Retrieval-Augmented Generation (RAG) is a technique that combines the strengths of large language models (LLMs) with external data retrieval to improve the quality and relevance of generated responses.
The technique allows LLMs to acquire and analyze data from other available outside sources, particularly helpful in cases where the question is either complex, specific, or based on a given timeframe.
RAG is evolving, but Traditional RAG Architectures still face several challenges, including summarization, document comparison, structured data analysis, and handling queries with several parts.

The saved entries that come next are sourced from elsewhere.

-- ==== Sys2Proof/Machine/Operands.lean ====
section
/-! DEFINITION. Operand fields, the value window, guards, stages and lanes of one thread (04 R47-R51, R55, R56;
05 R75; 11 R226). -/

namespace Sys2Proof.Machine

open Sys2Proof

/-! ## Lanes -/

/-- Lanes of a vector at lane width `w` (R75). -/
def lanesOf (w : Nat) : Nat := 4096 / w

/-- Lane `i` of width `w` (R73, R75). -/
def lane (w : Nat) (x : Vec) (i : Nat) : Nat := (x.extractLsb' (i * w) w).toNat

/-- The vector of these lanes, lane 0 first. -/
def ofLanes (w : Nat) (l : List Nat) : Vec :=
  BitVec.ofNat 4096 (l.foldr (fun x acc => x % 2 ^ w + 2 ^ w * acc) 0)

/-- A vector whose every lane of width `w` is `x`. -/
def splat (w : Nat) (x : Nat) : Vec := ofLanes w (List.replicate (lanesOf w) x)

/-- The bytes of a vector, byte 0 first. -/
def vecBytes (x : Vec) : List Byte := (List.range 512).map fun i => x.extractLsb' (8 * i) 8

/-- A vector from bytes, zero above. -/
def bytesVec (l : List Byte) : Vec := ofLanes 8 (l.map (·.toNat))

/-! ## Window -/

/-- The zero of a value's kind (R55). -/
def Val.zero : Val → Val
  | .s _ | .lostS => .s 0
  | .v _ | .lostV => .v 0

/-- A vector value. -/
def Val.isVec : Val → Bool
  | .v _ | .lostV => true
  | _ => false

/-- Its data is lost (14 R292). -/
def Val.isLost : Val → Bool
  | .lostS | .lostV => true
  | _ => false

/-- The scalar it holds. -/
def Val.word : Val → Word
  | .s w => w
  | _ => 0

/-- The vector it holds, or a scalar broadcast at lane width `w` (R50). -/
def Val.vec (w : Nat) : Val → Vec
  | .v x => x
  | .s x => splat w x.toNat
  | _ => 0

/-- Append values, oldest first (R50): the window keeps 64, and a draining or refilling loop engine records them
(11 R226). -/
def append (t : Thread) (xs : List Val) : Thread :=
  let w := (xs.reverse ++ t.window).take 64
  match t.loop with
  | none => { t with window := w }
  | some l =>
    match l.mode with
    | .normal => { t with window := w }
    | .drain j kept vals => { t with window := w, loop := some { l with mode := .drain j kept (vals ++ xs) } }
    | .refill j vals => { t with window := w, loop := some { l with mode := .refill j (vals.drop xs.length) } }

/-! ## Enabled (R47, R56, R226) -/

/-- What the loop engine says of a stage: run, off, or off with its drained values. -/
inductive StageAct where
  | run | off | drained
deriving DecidableEq, Repr

/-- The stage condition in the current kernel iteration (R56, R226). -/
def stageAct (t : Thread) (stg : Nat) : StageAct :=
  match t.loop with
  | none => .run
  | some l =>
    if l.k < stg then .off
    else
      let n := l.k - stg
      match l.mode with
      | .normal => if n < l.trip then .run else .off
      | .drain j _ _ => if n < j then .run else .off
      | .refill j _ => if n < j then .drained else if n < l.trip then .run else .off

/-- Guard bit `i` lets the lane run (R46, R47). -/
def guardBit (t : Thread) (h : Hdr) (i : Nat) : Bool :=
  if h.grd = 127 then true else (tget t.preds h.grd.toNat 0).getLsbD i != (h.gsn == 1)

/-- The instruction, or lane `i`, is enabled (R47). -/
def enabledAt (t : Thread) (h : Hdr) (i : Nat) : Bool := stageAct t h.stg.toNat == .run && guardBit t h i

/-- An instruction that is not lane-wise uses guard bit 0. -/
abbrev enabled (t : Thread) (h : Hdr) : Bool := enabledAt t h 0

/-- Some lane below `n` is enabled. -/
def enabledAny (t : Thread) (h : Hdr) (n : Nat) : Bool :=
  stageAct t h.stg.toNat == .run && (h.grd == 127 || (List.range n).any fun i => guardBit t h i)

/-- The guard reads a predicate whose data is lost (14 R292). -/
def guardLost (t : Thread) (h : Hdr) : Bool :=
  stageAct t h.stg.toNat == .run && h.grd != 127 && t.lost.contains (.pred h.grd.toNat)

/-- What a disabled instruction appends: zeros of its kinds, or its drained values in a refill (R55, R226). -/
def disabledVals (t : Thread) (h : Hdr) (zeros : List Val) : List Val :=
  match stageAct t h.stg.toNat, t.loop with
  | .drained, some l =>
    (match l.mode with
     | .refill _ vals => if zeros.length ≤ vals.length then vals.take zeros.length else zeros
     | _ => zeros)
  | _, _ => zeros

/-! ## Operands -/

/-- What an instruction requires at an operand (R48, R50): a scalar, a vector (a scalar is broadcast), or either. -/
inductive Need where
  | s | v | e
deriving DecidableEq, Repr

/-- IDX of an operand field (R48). -/
def opIdx (f : OpField) : Nat := (f.extractLsb' 0 6).toNat
/-- KND of an operand field: a slot. -/
def opSlot (f : OpField) : Bool := f.getLsbD 6

/-- The operand a field names, or cause 0x02 or 0x03 (R48, R50). -/
def getOp (t : Thread) (n : Need) (f : OpField) : Except Nat Val :=
  if opSlot f then
    match n with
    | .v => .ok (if t.lost.contains (.vslot (opIdx f)) then .lostV else .v (tget t.vslots (opIdx f) 0))
    | _ => .ok (if t.lost.contains (.sslot (opIdx f)) then .lostS else .s (tget t.sslots (opIdx f) 0))
  else
    match t.window[opIdx f]? with
    | none => .error 3
    | some x => if n = .s ∧ x.isVec then .error 2 else .ok x

/-- All operands; of several causes the lowest code is taken (14 R284) (DEDUCED, log 19). -/
def getOps (t : Thread) : List (Need × OpField) → Except Nat (List Val)
  | [] => .ok []
  | (n, f) :: l =>
    match getOp t n f, getOps t l with
    | .ok x, .ok xs => .ok (x :: xs)
    | .error a, .error b => .error (min a b)
    | .error a, .ok _ => .error a
    | .ok _, .error b => .error b

/-- The run of `n` positions whose newest is at the field's distance, oldest first (R114, R236). -/
def getRun (t : Thread) (f : OpField) (n : Nat) : Except Nat (List Val) :=
  let l := (t.window.drop (opIdx f)).take n
  if l.length < n then .error 3 else .ok l.reverse

/-- NEG and ABS act at infinite precision, ABS first (R49). -/
def modify (f : OpField) (x : Num) : Num :=
  let y := if f.getLsbD 7 then x.abs else x
  if f.getLsbD 8 then y.neg else y

/-- An operand element after its modifiers (R49). An integer zero has no sign. -/
def operandNum (t : Ty) (f : OpField) (x : Nat) : Num :=
  match modify f (numOf t x) with
  | .fin b n d => .fin (b && (t.isFloat || n != 0)) n d
  | y => y

/-- SCL as a signed scale (R57). -/
def sclOf (x : FmtA) : Int := x.scl.toInt

/-- The type a format-A word names. -/
def tyA (x : FmtA) : Ty := (tyOf x.typ).getD .i64
/-- The type code in a field's low seven bits. -/
def tyField (f : OpField) : Ty := (tyOf (f.extractLsb' 0 7)).getD .i64

/-- A scalar result as R76 writes it. -/
def scalarOf (t : Ty) (bits : Nat) : Word :=
  if t = .i32 then BitVec.ofInt 64 (signedOf 32 bits) else BitVec.ofNat 64 (bits % 2 ^ t.width)

/-- A scalar operand of a type: its low bits (R76, R96). -/
def scalarNum (t : Ty) (f : OpField) (w : Word) : Num := operandNum t f (w.toNat % 2 ^ t.width)

/-- The result of an instruction on thread state: a cause to take, or the thread after it. -/
abbrev ThreadStep := Except Trap Thread

/-- An instruction retires under a single step (14 R286). -/
def retireStep (m : StepMode) : StepMode := if m = .armed then .fired else m

/-- The instruction has been done: values appended, flags raised, the next word (R80, R94). -/
def finishThread (t : Thread) (xs : List Val) (fl : Flags) (bytes : Nat := 8) : Thread :=
  let a := append t xs
  { a with status := .running, entered := false, atEntry := false, stepMode := retireStep t.stepMode, fpstat := t.fpstat ||| fl, pc := t.pc + BitVec.ofNat 64 bytes }

/-- A cause reported at the word's own address (14 R283: 0x01-0x05, 0x08). -/
def wordTrap (t : Thread) (cause : Nat) : Trap := { cause, kind := 1, info := t.pc.toNat }

/-- An instruction on thread state alone. Causes 0x02 and 0x03 come first, enabled or not; a disabled instruction
appends zeros of its kinds; lost data that an enabled one reads raises cause 0x19 (R55, R72, R292). `n` is the number
of lanes that take the guard, 1 when it is not lane-wise (DEDUCED, log 20). -/
def onThread (t : Thread) (h : Hdr) (n : Nat) (ops : Except Nat (List Val)) (zeros : List Val)
    (f : List Val → List Val × Flags) : ThreadStep :=
  match ops with
  | .error c => .error (wordTrap t c)
  | .ok vs =>
    if guardLost t h then .error { cause := 0x19 }
    else if !enabledAny t h n then .ok (finishThread t (disabledVals t h zeros) 0)
    else if vs.any (·.isLost) then .error { cause := 0x19 }
    else
      let r := f vs
      .ok (finishThread t r.1 r.2)

/-- The `i`-th of the operands read. -/
def arg (vs : List Val) (i : Nat) : Val := vs.getD i (.s 0)

end Sys2Proof.Machine
end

Agentic RAG is the next evolution and uses intelligent agents to answer complicated questions that require careful planning, multi-step reasoning, and the integration of external tools.
Three primary Agentic strategies include routers, query transformations, and sub-question query engines.
Agentic RAG and LLMaIndex is a highly demanded backbone by companies willing to leverage AI for enhanced data-driven decision-making.
Key components of Agentic RAG implementation include tool use and routing, long-term context retention, subquestion engines for planning, reflection and error correction, and complex agentic reasoning.
Agentic RAG represents a shift in information processing by introducing more intelligence into the agents themselves for achieving a robust and accurate result.
By being generative and intelligent, these models and Agentic RAGs are on a quest to a higher efficiency as more data is being added to the pipelines.